The problem: In the listing that follows, the lines starting at the one containing "let p := pivot.map (fun x => gfMul x inv)" and ending at the one containing "it has none. -/" are to be returned exactly, both boundary lines included, and no others.

◇ ◇ ◇

-- ==== Sys2Proof/Machine/Ledger.lean ====
section
/-! DEFINITION. Masks and the Seed Ledger: derivation and expansion (R192 to R195), the masking graph (R196 to
R199), key checks (R200), shares over GF(p) (R201 to R210) and the corrections of a Vintage (R191, R208 to
R214). -/

set_option autoImplicit false

namespace Sys2Proof.Machine

/-! ### Arithmetic in GF(p) (R201) -/

def gfP : Nat := Crypto.p25519
def gfAdd (a b : Nat) : Nat := (a + b) % gfP
def gfSub (a b : Nat) : Nat := (a + (gfP - b % gfP)) % gfP
def gfMul (a b : Nat) : Nat := a * b % gfP
def gfDiv (a b : Nat) : Nat := gfMul a (Crypto.inv25519 b)

/-- Value of a polynomial, constant term first. -/
def gfEval (poly : List Nat) (x : Nat) : Nat := poly.foldr (fun c acc => gfAdd c (gfMul x acc)) 0

/-- The value at `x` of the polynomial through points of distinct abscissae. -/
def gfInterpolate (points : List (Nat × Nat)) (x : Nat) : Nat :=
  points.foldl (fun acc p =>
    let num := points.foldl (fun n q => if q.1 = p.1 then n else gfMul n (gfSub x q.1)) 1
    let den := points.foldl (fun d q => if q.1 = p.1 then d else gfMul d (gfSub p.1 q.1)) 1
    gfAdd acc (gfMul p.2 (gfDiv num den))) 0

/-- One column of Gauss-Jordan elimination: rows done, rows left. -/
def gfColumn (col : Nat) (rows : List (List Nat) × List (List Nat)) : List (List Nat) × List (List Nat) :=
  match posOf (fun r => r.getD col 0 != 0) rows.2 with
  | none => rows
  | some i =>
    let pivot := rows.2.getD i []
    let inv := Crypto.inv25519 (pivot.getD col 0)
    let p := pivot.map (fun x => gfMul x inv)
    let clear (r : List Nat) : List Nat :=
      List.zipWith (fun a b => gfSub a (gfMul (r.getD col 0) b)) r p
    (rows.1.map clear ++ [p], ((rows.2.take i) ++ rows.2.drop (i + 1)).map clear)

/-- A solution of a linear system given by its augmented rows in `n` unknowns, free unknowns zero; none where
it has none. -/
def gfSolve (n : Nat) (rows : List (List Nat)) : Option (List Nat) :=
  let r := (List.range n).foldl (fun acc c => gfColumn c acc) ([], rows)
  if r.2.any (fun x => x.getD n 0 != 0) then none
  else some ((List.range n).map (fun c =>
    ((r.1.find? (fun row => (posOf (· != 0) row) == some c)).map (fun row => row.getD n 0)).getD 0))

/-- Quotient and remainder by a monic polynomial, both given highest term first. -/
def gfDivide : Nat → List Nat → List Nat → List Nat × List Nat
  | 0, num, _ => ([], num)
  | k + 1, num, den =>
    if num.length < den.length then ([], num)
    else
      let lead := num.headD 0
      let rest := (List.zipWith (fun a b => gfSub a (gfMul lead b)) num (den ++ List.replicate num.length 0)).drop 1
      let qr := gfDivide k rest den
      (lead :: qr.1, qr.2)

def gfPowers (x n : Nat) : List Nat := ((List.range n).foldl (fun (acc : List Nat × Nat) _ =>
  (acc.1 ++ [acc.2], gfMul acc.2 x)) ([], 1)).1

/-- Berlekamp-Welch decoding of degree below `t` with up to (k - t) / 2 errors (R209): the polynomial,
constant term first. -/
def gfDecode (points : List (Nat × Nat)) (t : Nat) : Option (List Nat) :=
  let k := points.length
  if k < t then none
  else
    let e := (k - t) / 2
    let rows := points.map (fun p =>
      gfPowers p.1 (t + e) ++ (gfPowers p.1 e).map (fun x => gfSub 0 (gfMul p.2 x)) ++
        [gfMul p.2 ((gfPowers p.1 (e + 1)).getD e 1)])
    match gfSolve (t + 2 * e) rows with
    | none => none
    | some sol =>
      let q := sol.take (t + e)
      let d := sol.drop (t + e) ++ [1]
      let qr := gfDivide (t + e + 1) q.reverse d.reverse
      let poly := qr.1.reverse
      if qr.2.all (· == 0) ∧ (points.filter (fun p => gfEval poly p.1 != p.2 % gfP)).length ≤ e
      then some poly else none

/-! ### The masking graph (R196 to R199) -/

/-- Offsets of the seeded graph, from the stream of 32-bit draws (R197). -/
def graphOffsets (h k : Nat) : List (List Byte) → List Nat → List Nat
  | [], acc => acc
  | w :: ws, acc =>
    if k ≤ acc.length then acc
    else
      let o := 1 + leNat w % h
      graphOffsets h k ws (if acc.contains o then acc else acc ++ [o])

/-- Read SHAKE256 blocks of 34 draws until there are `k` offsets, with fuel in blocks (R197). -/
def graphDraw (h k : Nat) : Nat → List (BitVec 64) → List Nat → List Nat
  | 0, _, acc => acc
  | fuel + 1, a, acc =>
    if k ≤ acc.length then acc
    else graphDraw h k fuel (Crypto.keccakF a) (graphOffsets h k (pieces 4 (Crypto.squeeze 136 1 a)) acc)

/-- One round function of the permutation of R197. -/
def graphF (pkey : List Byte) (half r x : Nat) : Nat :=
  leNat (Crypto.aesEnc pkey (toLE 1 r ++ toLE 4 x ++ zeros 11)) % 2 ^ half

def graphRounds (pkey : List Byte) (half x : Nat) : Nat :=
  let p := [0, 1, 2, 3].foldl (fun (s : Nat × Nat) r => (s.2, s.1 ^^^ graphF pkey half r s.2)) (x / 2 ^ half, x % 2 ^ half)
  p.1 * 2 ^ half + p.2

def graphRoundsInv (pkey : List Byte) (half x : Nat) : Nat :=
  let p := [3, 2, 1, 0].foldl (fun (s : Nat × Nat) r => (s.2 ^^^ graphF pkey half r s.1, s.1)) (x / 2 ^ half, x % 2 ^ half)
  p.1 * 2 ^ half + p.2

◇ ◇ ◇

Result of this exercise:
    let p := pivot.map (fun x => gfMul x inv)
    let clear (r : List Nat) : List Nat :=
      List.zipWith (fun a b => gfSub a (gfMul (r.getD col 0) b)) r p
    (rows.1.map clear ++ [p], ((rows.2.take i) ++ rows.2.drop (i + 1)).map clear)

/-- A solution of a linear system given by its augmented rows in `n` unknowns, free unknowns zero; none where
it has none. -/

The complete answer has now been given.